Kahlenberg and Marvit lay out their argument clearly and concisely. The legislative proposal is simple: “The amendment of the Civil Rights Act to include protection for an employee to join or not join a union.” Their idea is sound, and while it only covers one of the numerous issues that beset American workers, the protections it offers are well worth fighting for. The book’s actual text is a mere 113 pages, even though it contains chapters that cover everything from an overview of international labor laws to a treatise on the importance of organized labor in a functioning democracy.
But America’s political system is the Achilles heel of any attempt to change our grotesquely inadequate labor laws. As the authors note, four different Democratic presidents, with substantial congressional majorities, have failed to pass various types of labor law reform. Even Lyndon Johnson and the famed 89th Congress, which passed Medicare, Medicaid and the Voting Rights Act, proved unable to enact pro-labor legislation that would have banned so-called “right-to-work” laws, which enable workers to use a union’s services without paying dues, quickly sapping its resources.
The central problem, according to the authors, is that labor law reform efforts have been too wrapped up in the complexities of the NLRA, an isolating context that sets labor and business up as two opposing special interest groups.
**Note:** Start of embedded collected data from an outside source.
-- ==== Sys2Proof/Laws/Operands.lean ====
section
/-! SUPPORT. The operand forms and wire formats, and the cached cards by address. -/

namespace Sys2Proof.Machine

/-! ## Cards and channels by number -/

theorem cardIx?_eq_some {a : Int} {i : CardIx} : cardIx? a = some i ↔ cardNo i = a := by
  unfold cardIx? cardNo
  constructor
  · intro h
    split at h
    · next hh => cases h; simp at hh ⊢; omega
    · cases h
  · intro h
    have hi := i.lt
    have h1 : (Config.pb.cardMin : Int) ≤ a ∧ a ≤ Config.pb.cardMax := by simp at h ⊢; omega
    rw [dif_pos h1]
    congr 1
    ext
    simp at h ⊢
    omega

@[simp] theorem cardIx?_cardNo (i : CardIx) : cardIx? (cardNo i) = some i := cardIx?_eq_some.mpr rfl

theorem cardIx?_inj {a b : Int} {i : CardIx} (ha : cardIx? a = some i) (hb : cardIx? b = some i) : a = b := by
  rw [← cardIx?_eq_some.mp ha, ← cardIx?_eq_some.mp hb]

theorem cardIx?_isSome {a : Int} (h : isCardNo a) : ∃ i, cardIx? a = some i := by
  unfold cardIx?
  exact ⟨_, dif_pos h⟩

theorem chanIx?_isSome {ch : Int} (h : isChanNo ch) : ∃ c, chanIx? ch = some c := by
  unfold chanIx?
  exact ⟨_, dif_pos h⟩

theorem isChannel_iff {ch : Int} : isChannel ch = true ↔ isChanNo ch := by
  simp [isChannel, isChanNo]

theorem isChannel_of_chanIx {ch : Int} {c : ChanIx} (h : chanIx? ch = some c) : isChannel ch = true := by
  unfold chanIx? at h
  split at h
  · next hh => simp only [isChannel, Bool.and_eq_true, decide_eq_true_eq]; exact hh
  · cases h

theorem isCard_iff {a : Int} : isCard a = true ↔ isCardNo a := by
  simp [isCard, isCardNo]

theorem isLevel_iff {v : Int} : isLevel v = true ↔ 0 ≤ v ∧ v ≤ 1023 := by
  simp only [isLevel, Bool.and_eq_true, decide_eq_true_eq]; rfl

/-! ## The cached cards -/

theorem State.card_of_ix (s : State) {a : Int} {i : CardIx} (h : cardIx? a = some i) : s.card a = s.cards[i] := by
  simp [State.card, h]

@[simp] theorem State.card_setCard_same (s : State) {a : Int} {i : CardIx} (c : Card) (h : cardIx? a = some i) :
    (s.setCard a c).card a = c := by
  simp [State.setCard, State.card, h]

@[simp] theorem State.card_setCard_other (s : State) {a b : Int} (c : Card) (h : b ≠ a) :
    (s.setCard a c).card b = s.card b := by
  unfold State.setCard
  split
  · next i hi =>
    unfold State.card
    split
    · next j hj =>
      have hij : i ≠ j := fun e => h (cardIx?_inj hj (e ▸ hi))
      have hij' : i.val ≠ j.val := fun e => hij (Fin.ext e)
      simp [hij']
    · rfl
  · rfl

/-- Two states with the same cards answer `card` alike. -/
theorem State.card_congr {s t : State} (h : t.cards = s.cards) (a : Int) : t.card a = s.card a := by
  simp [State.card, h]

/-! ## Cells of different registers differ -/

theorem swCell_ne_xpCell (i i' : CardIx) (j : Fin 2) : swCell i ≠ xpCell i' j := by
  rw [swCell_val, xpCell_val]; omega

theorem swCell_inj {i i' : CardIx} (h : swCell i = swCell i') : i = i' := by
  rw [swCell_val, swCell_val] at h; exact Fin.ext (by omega)

theorem swCell_ne_potCell (i i' : CardIx) (k : PotIx) (s : SubIx) {j : Nat} (hj : j < 4) :
    swCell i ≠ potCell i' k s j := by
  have := k.lt; have := s.lt
  rw [potCell_val, swCell_val]; omega

theorem swCell_ne_snsCfgCell (i i' : CardIx) (c : ChanIx) (b : Fin 2) : swCell i ≠ snsCfgCell i' c + b.val := by
  have := c.lt
  rw [swCell_val, snsCfgCell_val]; omega

theorem swCell_ne_snsCalCell (i i' : CardIx) (c : ChanIx) (b : Fin 2) : swCell i ≠ snsCalCell i' c + b.val := by
  have := c.lt
  rw [swCell_val, snsCalCell_val]; omega

/-! ## Wire formats -/

/-- R78: the four bytes written are `B(v)`, for every level. -/
theorem patternBytes_potPattern : ∀ v : Fin 1024, patternBytes (potPattern v.val) = potBytes v.val := by
  decide +kernel

/-- R80: the sum of the bytes written. -/
theorem byteSum_patternBytes_potPattern :
    ∀ v : Fin 1024, byteSum (patternBytes (potPattern v.val)) = v.val - v.val / 256 := by
  decide +kernel

@[simp] theorem patternBytes_length (p : Word) : (patternBytes p).length = 4 := rfl

@[simp] theorem xpBlock_length (m t : Byte) : (xpBlock m t).length = 2 := rfl

@[simp] theorem not8_not8 (b : Byte) : not8 (not8 b) = b := by simp [not8]

@[simp] theorem bswap16_bswap16 (w : Half) : bswap16 (bswap16 w) = w := by
  unfold bswap16
  ext i hi
  simp only [BitVec.getElem_append, BitVec.getElem_extractLsb', BitVec.getLsbD_append, BitVec.getLsbD_extractLsb']
  split <;> split <;> simp_all
  all_goals omega

/-- The low byte of two bytes put together. -/
theorem extract_lo_append (a b : Byte) : (a ++ b).extractLsb' 0 8 = b := by
  ext k hk
  simp only [BitVec.getElem_extractLsb', BitVec.getLsbD_append]
  simp [hk]

/-- The high byte of two bytes put together. -/
theorem extract_hi_append (a b : Byte) : (a ++ b).extractLsb' 8 8 = a := by
  ext k hk
  simp only [BitVec.getElem_extractLsb', BitVec.getLsbD_append]
  simp [hk]

/-- A 16-bit value from its two bytes. -/
theorem append_extract (w : Half) : w.extractLsb' 8 8 ++ w.extractLsb' 0 8 = w := by
  ext i hi
  simp only [BitVec.getElem_append, BitVec.getElem_extractLsb']
  split <;> simp_all

theorem bswap16_lo (w : Half) : (bswap16 w).extractLsb' 0 8 = w.extractLsb' 8 8 := extract_lo_append _ _

theorem bswap16_hi (w : Half) : (bswap16 w).extractLsb' 8 8 = w.extractLsb' 0 8 := extract_hi_append _ _

/-- R75: bit 7 of the control byte is the `enable` operand. -/
theorem isoConnects_isoCtl (en a1 a2 : Bool) : isoConnects (isoCtl en a1 a2) = en := by
  cases en <;> cases a1 <;> cases a2 <;> decide

theorem isoLowBits_isoCtl (en a1 a2 : Bool) : isoLowBits (isoCtl en a1 a2) = 0 := by
  cases en <;> cases a1 <;> cases a2 <;> decide

end Sys2Proof.Machine
end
By contrast, adjusting the Civil Rights Act emphasizes and protects the individual worker’s right to join a union, theoretically negating the specter of a brutish clash between large institutions.
“This effort goes to a question everyone can understand: Should you be fired for trying to join a union?” Kahlenberg told AlterNet. “We can elevate this discussion to a higher plane and take it out of the special interest box and put it into the more morally elevated notion of vindicating individual civil rights.”
This fresh focus could expand the appeal of reform. Everyone knows about the Civil Right Act and even most conservatives support it. (The book has already received verbal support and blurbs from influential labor and civil rights groups, including the NAACP.) The authors understand some political hurdles—Republicans and big business will always oppose anything like this, so reformers must wait for another sweeping Democratic victory —but they may underestimate other institutional barriers. All of the previous reform efforts were shattered on the battlements of the anti-democratic Senate (every proposal passed the House), which over-represents thinly populated, anti-labor states. Today, with unions weaker than ever before, and an influential wing of the Democratic Party shot through with anti-labor, pro-business ideology, it seems doubtful that even a carefully calibrated proposal like this could get through a Democratic-dominated Congress.
The question is likely to be academic for a long while. Complete Democratic control of Washington historically lasts for little more than one congressional session every 10 years. But when such a majority comes again, Kahlenberg and Marvit’s plan will be preferable to another attempt to tinker with the current rusted machinery. As the case of Cory Ballard and Sugarhouse Casino shows, it is time to try something new.